→ EXERCISE REQUIREMENTS
Sift the material for lines containing "sinceIrq", and return them.
____
-- ==== Sys2Proof/Certificates/Slice0/Obligations.lean ====
section
/-! DEFINITION. The statements for the provers. `exec i s` is stated on the state `s` that the rule of `i` starts from:
`pc` and the ILC already advanced (spec/40_decode_execute.md R144). `Obligations.StepRunsDecodedInstruction` says how a
step reaches it. What an `execute` call returns is the model's field `result` (the model's choice, log 4); that a field no
rule writes keeps its value is said of the hand-off record too (log 3). -/

open Sys2Proof Sys2Proof.Machine

/-! ## Encoding and decoding -/

/-- Decoding the bytes of any instruction, whatever follows them, gives that instruction and what follows
(R100 to R111). -/
def Obligations.DecodeInvertsEncode : Prop :=
  ∀ (i : Instr) (rest : List Byte), decode (encode i ++ rest) = .ok (i, rest)

/-- Bytes that decode are the encoding of the instruction read: no bit of an instruction is dropped
(R100 to R111). -/
def Obligations.EncodeInvertsDecode : Prop :=
  ∀ (bs rest : List Byte) (i : Instr), decode bs = .ok (i, rest) → bs = encode i ++ rest

/-- Words of the spec's examples decode to the instructions they stand for. -/
def Obligations.SampleWordsDecode : Prop :=
  decode [0x18, 0x12] = .ok (.lr 1 2, []) ∧
  decode [0x5A, 0x10, 0x10, 0x00] = .ok (.a 1 0 1 0, []) ∧
  decode [0x44, 0x10, 0x02, 0x00] = .ok (.ex 1 0 0 0x200, []) ∧
  decode [0x90, 0xEC, 0xD0, 0x0C] = .ok (.stm 14 12 13 12, []) ∧
  decode [0xD2, 0x03, 0x10, 0x01, 0x10, 0x00] = .ok (.mvc 3 1 1 1 0, []) ∧
  decode [0xF8, 0x12, 0x10, 0x00, 0x20, 0x00] = .ok (.zap 1 2 1 0 2 0, []) ∧
  decode [0x82, 0x00, 0x01, 0x00] = .ok (.lpsw 0 0 0x100, []) ∧
  decode [0x9C, 0x01, 0x00, 0x0C] = .ok (.siof 0 0 0x00C, []) ∧
  decode [0x0A, 0x03] = .ok (.svc 3, [])

/-! ## Invariants and reset -/

/-- Every step keeps main memory and the key array in canonical form, which is the model's representation of the byte
arrays (the model's choice, log 2). -/
def Obligations.StepKeepsMemoryCanonical : Prop :=
  ∀ s t : State, memoryCanonical s = true → step s = .next t → memoryCanonical t = true

/-- Every step keeps every floating-point register at a FloatValue of R362 with an exponent of R379: a zero canonical,
a nonzero value with a nonzero leading digit and an exponent from −77 to 63 (that a register is data that could lie
outside them is the model's choice, log 19). -/
def Obligations.StepKeepsFloatRange : Prop :=
  ∀ s t : State, s.fpr.wf = true → step s = .next t → t.fpr.wf = true

/-- Every step keeps the interrupt queue free of repetitions (R38, R577 d) and leaves the EX-target flag clear
(R43). -/
def Obligations.StepKeepsControlCanonical : Prop :=
  ∀ s t : State, controlCanonical s = true → step s = .next t → controlCanonical t = true

/-- The three invariants hold right after reset, whatever the open `initMem` is: for the state `State.reset`, whose memory
is the model's choice (log 2), and for the reset with any contents of memory and keys in canonical form. -/
def Obligations.ResetMeetsInvariants : Prop :=
  ∀ initMem initKeys : Memory, Memory.wf memorySize initMem = true → Memory.wf keyCount initKeys = true →
    ∀ s ∈ [State.reset, State.resetWith initMem initKeys],
      memoryCanonical s = true ∧ s.fpr.wf = true ∧ controlCanonical s = true

/-- What the spec gives for reset: everything of the processor zero, the floating-point registers positive true zero,
the queue empty, the CPU running with every interruption masked and `pc` zero, memory and keys the open parameter
`initMem`, any contents (R46). The hand-off record, which R46 leaves unspecified, is not spoken of. -/
def Obligations.ResetValues : Prop :=
  ∀ initMem initKeys : Memory,
  (∀ a, readByte (State.resetWith initMem initKeys) a = Memory.read initMem a.toNat) ∧
  (∀ p, readKey (State.resetWith initMem initKeys) p = Memory.read initKeys p.toNat) ∧
  ∀ s ∈ [State.reset, State.resetWith initMem initKeys],
  s.psw.pc = 0 ∧ s.psw.cc = 0 ∧ s.psw.pm = 0 ∧ s.psw.sm = 0 ∧ s.psw.key = 0 ∧ s.psw.m = false ∧ s.psw.w = false ∧
  s.psw.ic = 0 ∧ s.psw.ilc = 0 ∧ s.psw.p = true ∧ (∀ r, getReg s r = 0) ∧
  (∀ f, getFpr s f = { z := true, pos := true, F := 0, e := -64 }) ∧
  s.queue = [] ∧ s.sinceIrq = 0 ∧ s.timerPending = false ∧ s.lastClock = 0 ∧ s.exTarget = false ∧ s.halt = false ∧
  isRunning s = true

/-- No state ends a run: every step, and every instruction in every state, answers a next state. Every abnormal event
of R540 is one, which is the model's choice where the event ends the call (log 4). -/
def Obligations.EveryStepAnswersNext : Prop :=
  (∀ s : State, ∃ t, step s = .next t) ∧ (∀ (i : Instr) (s : State), ∃ t, exec i s = .next t)

/-! ## The step -/

/-- A step that is not halted and, after the boundary check, neither ended by a failed PSW load nor waiting, with an
even `pc` at which an instruction decodes, runs that instruction on the state advanced past it, and counts it
(R142 to R147). -/
def Obligations.StepRunsDecodedInstruction : Prop :=
  ∀ (s : State) (i : Instr) (rest : List Byte),
    let b := boundaryCheck (setResult s .budget)
    s.halt = false → b.result = .budget → b.psw.w = false → b.psw.pc.getLsbD 0 = false →
    decode (readField b b.psw.pc 6) = .ok (i, rest) →
    let n := (encode i).length
    let u := { b with psw := { b.psw with ilc := BitVec.ofNat 2 (n / 2), pc := b.psw.pc + BitVec.ofNat 24 n } }
    ∃ t, exec i u = .next t ∧ step s = .next { t with sinceIrq := t.sinceIrq + 1 }

/-- A step that executes no instruction: halted, it changes nothing (R150); waiting after the boundary check, it
returns `EnabledWait` (R151); with an odd `pc` it takes the specification interruption with nothing fetched and the
ILC as it was, and counts (R74, R143). That the returned value is the field `result` of the state is the model's choice
(log 4). -/
def Obligations.StepWithoutInstruction : Prop :=
  ∀ s : State,
    let b := boundaryCheck (setResult s .budget)
    (s.halt = true → step s = .next { s with result := .budget }) ∧
    (s.halt = false → b.result = .budget → b.psw.w = true → step s = .next { b with result := .enabledWait }) ∧
    (s.halt = false → b.result = .budget → b.psw.w = false → b.psw.pc.getLsbD 0 = true →
      let t := programInterrupt b .specification
      step s = .next { t with sinceIrq := t.sinceIrq + 1 })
____
→ TASK RESPONSE
  s.queue = [] ∧ s.sinceIrq = 0 ∧ s.timerPending = false ∧ s.lastClock = 0 ∧ s.exTarget = false ∧ s.halt = false ∧
    ∃ t, exec i u = .next t ∧ step s = .next { t with sinceIrq := t.sinceIrq + 1 }
      step s = .next { t with sinceIrq := t.sinceIrq + 1 })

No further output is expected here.